▶ Activity: Could you work out the number of lines in the listing that include the word "memories" and reply with that figure alone?

▶ Provided data:
[Start of section]

-- ==== Sys2Proof/Laws/State.lean ====
section
/-! SUPPORT. What each named update of the state leaves alone: one lemma per field per update, each true by definition. -/

set_option Elab.async false

namespace Sys2Proof.Machine

variable (s : State)

/-! ### wr -/
@[simp] theorem State.wr_pending (a : Nat) (v : Word) : (s.wr a v).pending = s.pending := (rfl)
@[simp] theorem State.wr_act (a : Nat) (v : Word) : (s.wr a v).act = s.act := (rfl)
@[simp] theorem State.wr_snap (a : Nat) (v : Word) : (s.wr a v).snap = s.snap := (rfl)
@[simp] theorem State.wr_staged (a : Nat) (v : Word) : (s.wr a v).staged = s.staged := (rfl)
@[simp] theorem State.wr_readData (a : Nat) (v : Word) : (s.wr a v).readData = s.readData := (rfl)
@[simp] theorem State.wr_outs (a : Nat) (v : Word) : (s.wr a v).outs = s.outs := (rfl)
@[simp] theorem State.wr_time (a : Nat) (v : Word) : (s.wr a v).time = s.time := (rfl)
@[simp] theorem State.wr_frac (a : Nat) (v : Word) : (s.wr a v).frac = s.frac := (rfl)
@[simp] theorem State.wr_freeCtr (a : Nat) (v : Word) : (s.wr a v).freeCtr = s.freeCtr := (rfl)
@[simp] theorem State.wr_store (a : Nat) (v : Word) : (s.wr a v).store = s.store := (rfl)
@[simp] theorem State.wr_hostMem (a : Nat) (v : Word) : (s.wr a v).hostMem = s.hostMem := (rfl)
@[simp] theorem State.wr_flash (a : Nat) (v : Word) : (s.wr a v).flash = s.flash := (rfl)
@[simp] theorem State.wr_evt (a : Nat) (v : Word) : (s.wr a v).evt = s.evt := (rfl)
@[simp] theorem State.wr_hif (a : Nat) (v : Word) : (s.wr a v).hif = s.hif := (rfl)
@[simp] theorem State.wr_ctxs (a : Nat) (v : Word) : (s.wr a v).ctxs = s.ctxs := (rfl)
@[simp] theorem State.wr_billets (a : Nat) (v : Word) : (s.wr a v).billets = s.billets := (rfl)
@[simp] theorem State.wr_ports (a : Nat) (v : Word) : (s.wr a v).ports = s.ports := (rfl)
@[simp] theorem State.wr_aside (a : Nat) (v : Word) : (s.wr a v).aside = s.aside := (rfl)
@[simp] theorem State.wr_served (a : Nat) (v : Word) : (s.wr a v).served = s.served := (rfl)
@[simp] theorem State.wr_badLines (a : Nat) (v : Word) : (s.wr a v).badLines = s.badLines := (rfl)
@[simp] theorem State.wr_clk (a : Nat) (v : Word) : (s.wr a v).clk = s.clk := (rfl)
@[simp] theorem State.wr_plan (a : Nat) (v : Word) : (s.wr a v).plan = s.plan := (rfl)
@[simp] theorem State.wr_tbs (a : Nat) (v : Word) : (s.wr a v).tbs = s.tbs := (rfl)
@[simp] theorem State.wr_tdc (a : Nat) (v : Word) : (s.wr a v).tdc = s.tdc := (rfl)
@[simp] theorem State.wr_cnv (a : Nat) (v : Word) : (s.wr a v).cnv = s.cnv := (rfl)
@[simp] theorem State.wr_pg (a : Nat) (v : Word) : (s.wr a v).pg = s.pg := (rfl)
@[simp] theorem State.wr_cal (a : Nat) (v : Word) : (s.wr a v).cal = s.cal := (rfl)
@[simp] theorem State.wr_ddc (a : Nat) (v : Word) : (s.wr a v).ddc = s.ddc := (rfl)
@[simp] theorem State.wr_xfm (a : Nat) (v : Word) : (s.wr a v).xfm = s.xfm := (rfl)
@[simp] theorem State.wr_streams (a : Nat) (v : Word) : (s.wr a v).streams = s.streams := (rfl)
@[simp] theorem State.wr_frames (a : Nat) (v : Word) : (s.wr a v).frames = s.frames := (rfl)
@[simp] theorem State.wr_det (a : Nat) (v : Word) : (s.wr a v).det = s.det := (rfl)
@[simp] theorem State.wr_den (a : Nat) (v : Word) : (s.wr a v).den = s.den := (rfl)
@[simp] theorem State.wr_tq (a : Nat) (v : Word) : (s.wr a v).tq = s.tq := (rfl)
@[simp] theorem State.wr_lt (a : Nat) (v : Word) : (s.wr a v).lt = s.lt := (rfl)
@[simp] theorem State.wr_fm (a : Nat) (v : Word) : (s.wr a v).fm = s.fm := (rfl)
@[simp] theorem State.wr_bus (a : Nat) (v : Word) : (s.wr a v).bus = s.bus := (rfl)
@[simp] theorem State.wr_tmr (a : Nat) (v : Word) : (s.wr a v).tmr = s.tmr := (rfl)
@[simp] theorem State.wr_decs (a : Nat) (v : Word) : (s.wr a v).decs = s.decs := (rfl)
@[simp] theorem State.wr_au (a : Nat) (v : Word) : (s.wr a v).au = s.au := (rfl)
@[simp] theorem State.wr_replay (a : Nat) (v : Word) : (s.wr a v).replay = s.replay := (rfl)
@[simp] theorem State.wr_turf (a : Nat) (v : Word) : (s.wr a v).turf = s.turf := (rfl)
@[simp] theorem State.wr_clusters (a : Nat) (v : Word) : (s.wr a v).clusters = s.clusters := (rfl)
@[simp] theorem State.wr_net (a : Nat) (v : Word) : (s.wr a v).net = s.net := (rfl)
@[simp] theorem State.wr_ave (a : Nat) (v : Word) : (s.wr a v).ave = s.ave := (rfl)
@[simp] theorem State.wr_slots (a : Nat) (v : Word) : (s.wr a v).slots = s.slots := (rfl)
@[simp] theorem State.wr_dis (a : Nat) (v : Word) : (s.wr a v).dis = s.dis := (rfl)
@[simp] theorem State.wr_layers (a : Nat) (v : Word) : (s.wr a v).layers = s.layers := (rfl)
@[simp] theorem State.wr_mem (a : Nat) (v : Word) : (s.wr a v).mem = s.mem := (rfl)
@[simp] theorem State.wr_dma (a : Nat) (v : Word) : (s.wr a v).dma = s.dma := (rfl)
@[simp] theorem State.wr_rst (a : Nat) (v : Word) : (s.wr a v).rst = s.rst := (rfl)
@[simp] theorem State.wr_stk (a : Nat) (v : Word) : (s.wr a v).stk = s.stk := (rfl)
@[simp] theorem State.wr_cmp (a : Nat) (v : Word) : (s.wr a v).cmp = s.cmp := (rfl)
@[simp] theorem State.wr_pkg (a : Nat) (v : Word) : (s.wr a v).pkg = s.pkg := (rfl)
@[simp] theorem State.actv_wr (a : Nat) (v : Word) (adr : Nat) : (s.wr a v).actv adr = s.actv adr := (rfl)
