theorem touches_State.onTmr (s : State) (f : SMap Nat → SMap Nat) :
    Touches mTmr s (State.onTmr s f) := by
  constructor <;> first | exact fun h => absurd h (by decide) | exact fun _ => rfl | exact fun _ a _ => State.rd_congr (by rfl) a | exact fun h => h.of_eq rfl rfl rfl rfl rfl | exact FusesOnlyBurn.of_eq rfl rfl rfl rfl rfl

theorem touches_State.onDecs (s : State) (f : SMap (List Dec) → SMap (List Dec)) :
    Touches mDecs s (State.onDecs s f) := by
  constructor <;> first | exact fun h => absurd h (by decide) | exact fun _ => rfl | exact fun _ a _ => State.rd_congr (by rfl) a | exact fun h => h.of_eq rfl rfl rfl rfl rfl | exact FusesOnlyBurn.of_eq rfl rfl rfl rfl rfl

theorem touches_State.onReplay (s : State) (f : SMap (List RRec) → SMap (List RRec)) :
    Touches mReplay s (State.onReplay s f) := by
  constructor <;> first | exact fun h => absurd h (by decide) | exact fun _ => rfl | exact fun _ a _ => State.rd_congr (by rfl) a | exact fun h => h.of_eq rfl rfl rfl rfl rfl | exact FusesOnlyBurn.of_eq rfl rfl rfl rfl rfl

theorem touches_State.onSlots (s : State) (f : SMap TrigSlot → SMap TrigSlot) :
    Touches mSlots s (State.onSlots s f) := by
  constructor <;> first | exact fun h => absurd h (by decide) | exact fun _ => rfl | exact fun _ a _ => State.rd_congr (by rfl) a | exact fun h => h.of_eq rfl rfl rfl rfl rfl | exact FusesOnlyBurn.of_eq rfl rfl rfl rfl rfl

theorem touches_State.onMem (s : State) (f : Mem → Mem) :
    Touches mMem s (State.onMem s f) := by
  constructor <;> first | exact fun h => absurd h (by decide) | exact fun _ => rfl | exact fun _ a _ => State.rd_congr (by rfl) a | exact fun h => h.of_eq rfl rfl rfl rfl rfl | exact FusesOnlyBurn.of_eq rfl rfl rfl rfl rfl

theorem touches_State.onRst (s : State) (f : Rst → Rst) :
    Touches mRst s (State.onRst s f) := by
  constructor <;> first | exact fun h => absurd h (by decide) | exact fun _ => rfl | exact fun _ a _ => State.rd_congr (by rfl) a | exact fun h => h.of_eq rfl rfl rfl rfl rfl | exact FusesOnlyBurn.of_eq rfl rfl rfl rfl rfl

theorem touches_State.onStk (s : State) (f : Stk → Stk) (k : FusesOnlyBurn s.stk (f s.stk)) : Touches mStk s (State.onStk s f) := by
  constructor <;> first | exact fun h => absurd h (by decide) | exact fun _ => rfl | exact fun _ _ _ => rfl | exact fun h => h.of_eq rfl rfl rfl rfl rfl | exact k

theorem touches_State.wr (s : State) (a : Nat) (v : Word) : Touches (mRegs ||| mGlb) s (State.wr s a v) := by
  constructor <;> first | exact fun h => absurd h (by decide) | exact fun _ => rfl | exact fun _ _ _ => rfl | exact FusesOnlyBurn.of_eq rfl rfl rfl rfl rfl | skip
  exact fun h => ⟨⟨h.memories.store, h.memories.hostMem, h.memories.flash⟩, regsOk_set h.regs a v, h.act⟩
theorem touches_State.wr_hi (s : State) (a : Nat) (v : Word) (hi : 0x1000 ≤ a) : Touches mRegs s (State.wr s a v) := by
  constructor <;> first | exact fun h => absurd h (by decide) | exact fun _ => rfl | exact fun _ _ _ => rfl | exact FusesOnlyBurn.of_eq rfl rfl rfl rfl rfl | skip
  · exact fun _ b h => State.rd_wr_ne s v (by omega)
  · exact fun h => ⟨⟨h.memories.store, h.memories.hostMem, h.memories.flash⟩, regsOk_set h.regs a v, h.act⟩

theorem touches_State.setFld (s : State) (a : Nat) (f : Fld) (v : Nat) : Touches (mRegs ||| mGlb) s (State.setFld s a f v) := touches_State.wr s a _
theorem touches_State.setFld_hi (s : State) (a : Nat) (f : Fld) (v : Nat) (hi : 0x1000 ≤ a) : Touches mRegs s (State.setFld s a f v) := touches_State.wr_hi s a _ hi

theorem touches_State.setFlds (s : State) (a : Nat) (l : List (Fld × Nat)) : Touches (mRegs ||| mGlb) s (State.setFlds s a l) := touches_State.wr s a _
theorem touches_State.setFlds_hi (s : State) (a : Nat) (l : List (Fld × Nat)) (hi : 0x1000 ≤ a) : Touches mRegs s (State.setFlds s a l) := touches_State.wr_hi s a _ hi

theorem touches_State.addMod (s : State) (a : Nat) (f : Fld) (n : Nat) : Touches (mRegs ||| mGlb) s (State.addMod s a f n) := touches_State.wr s a _
theorem touches_State.addMod_hi (s : State) (a : Nat) (f : Fld) (n : Nat) (hi : 0x1000 ≤ a) : Touches mRegs s (State.addMod s a f n) := touches_State.wr_hi s a _ hi

theorem touches_State.addSat (s : State) (a : Nat) (f : Fld) (n : Nat) : Touches (mRegs ||| mGlb) s (State.addSat s a f n) := touches_State.wr s a _
theorem touches_State.addSat_hi (s : State) (a : Nat) (f : Fld) (n : Nat) (hi : 0x1000 ≤ a) : Touches mRegs s (State.addSat s a f n) := touches_State.wr_hi s a _ hi

theorem touches_State.commitReg (s : State) (a : Nat) : Touches mAct s (State.commitReg s a) := by
  constructor <;> first | exact fun h => absurd h (by decide) | exact fun _ => rfl | exact fun _ _ _ => rfl | exact FusesOnlyBurn.of_eq rfl rfl rfl rfl rfl | skip
  exact fun h => ⟨⟨h.memories.store, h.memories.hostMem, h.memories.flash⟩, h.regs, regsOk_set h.act a _⟩

theorem touches_State.setAct (s : State) (a : Nat) (v : Word) : Touches mAct s (State.setAct s a v) := by
  constructor <;> first | exact fun h => absurd h (by decide) | exact fun _ => rfl | exact fun _ _ _ => rfl | exact FusesOnlyBurn.of_eq rfl rfl rfl rfl rfl | skip
  exact fun h => ⟨⟨h.memories.store, h.memories.hostMem, h.memories.flash⟩, h.regs, regsOk_set h.act a v⟩

theorem touches_State.wrCodes (s : State) (a : Nat) (v : Word) (strobes : List Fld) :
    Touches (mRegs ||| mGlb) s (State.wrCodes s a v strobes) := by
  unfold State.wrCodes
  split
  · exact Touches.refl _ _
  · exact touches_State.wr s a _
theorem touches_State.wrCodes_hi (s : State) (a : Nat) (v : Word) (strobes : List Fld) (hi : 0x1000 ≤ a) :
    Touches mRegs s (State.wrCodes s a v strobes) := by
  unfold State.wrCodes
  split
  · exact Touches.refl _ _
  · exact touches_State.wr_hi s a _ hi

theorem touches_State.dropStaged (s : State) (p : Path) (a : Nat) :
    Touches mStaged s (State.dropStaged s p a) := by
  constructor <;> first | exact fun h => absurd h (by decide) | exact fun _ => rfl | exact fun _ a _ => State.rd_congr (by rfl) a | exact fun h => h.of_eq rfl rfl rfl rfl rfl | exact FusesOnlyBurn.of_eq rfl rfl rfl rfl rfl

theorem touches_State.fresh (s : State) :
    Touches mFreeCtr s (State.fresh s).2 := by
  unfold State.fresh
  (try dsimp only)
  repeat' (first
    | with_reducible exact Touches.refl _ _
    | ((with_reducible apply Touches.stepBy 0x200 (touches_State.onFreeCtr _ _)); · decide))

theorem touches_State.reach (s : State) (t : Nat) : Touches mTime s (State.reach s t) := by
  unfold State.reach
  split
  · exact Touches.refl _ _
  · constructor <;> first | exact fun h => absurd h (by decide) | exact fun _ => rfl | exact fun _ a _ => State.rd_congr (by rfl) a | exact fun h => h.of_eq rfl rfl rfl rfl rfl | exact FusesOnlyBurn.of_eq rfl rfl rfl rfl rfl

theorem touches_State.clocked {m : Nat} (s : State) (h : State → State) (k : ∀ t, Touches m t (h t)) :
    Touches m s (State.clocked s h) := by
  unfold State.clocked
  split
  · exact Touches.refl _ _
  · exact k s

theorem touches_State.write64 {m : Nat} (hm : mStaged &&& m = mStaged) (s : State) (p : Path) (a : Nat) (h : State → State)
    (k : ∀ t, Touches m t (h t)) : Touches m s (State.write64 s p a h) := by
  unfold State.write64
  split
  · exact ((touches_State.dropStaged s p a).mono hm).trans (k _)
  · exact Touches.refl _ _

theorem touches_State.live {m : Nat} (s : State) (h : State → State) (k : ∀ t, Touches m t (h t)) :
    Touches m s (State.live s h) := by
  unfold State.live
  split
  · exact Touches.refl _ _
  · exact k s

theorem touches_State.send (s : State) (o : Out) :
    Touches mOuts s (State.send s o) := by
  constructor <;> first | exact fun h => absurd h (by decide) | exact fun _ => rfl | exact fun _ a _ => State.rd_congr (by rfl) a | exact fun h => h.of_eq rfl rfl rfl rfl rfl | exact FusesOnlyBurn.of_eq rfl rfl rfl rfl rfl

theorem touches_State.hostWrite (s : State) (a : Nat) (bs : List Byte) : Touches mHostMem s (State.hostWrite s a bs) := by
  constructor <;> first | exact fun h => absurd h (by decide) | exact fun _ => rfl | exact fun _ _ _ => rfl | exact FusesOnlyBurn.of_eq rfl rfl rfl rfl rfl | skip
  exact fun h => ⟨⟨h.memories.store, Memory.wf_write _ bs _ a h.memories.hostMem, h.memories.flash⟩, h.regs, h.act⟩

theorem touches_State.setVec (s : State) (v : Nat) (x : Vec) :
    Touches mHif s (State.setVec s v x) := by
  constructor <;> first | exact fun h => absurd h (by decide) | exact fun _ => rfl | exact fun _ a _ => State.rd_congr (by rfl) a | exact fun h => h.of_eq rfl rfl rfl rfl rfl | exact FusesOnlyBurn.of_eq rfl rfl rfl rfl rfl

theorem touches_State.signal (s : State) (v : Nat) :
    Touches (mOuts ||| mHif) s (State.signal s v) := by
  unfold State.signal
  (try dsimp only)
  repeat' (first
    | with_reducible exact Touches.refl _ _
    | ((with_reducible apply Touches.stepBy 0x4000 (touches_State.setVec _ _ _)); · decide)
    | ((with_reducible apply Touches.stepBy 0x40 (touches_State.send _ _)); · decide)
    | split)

[End of section]

▶ Expected answer: 5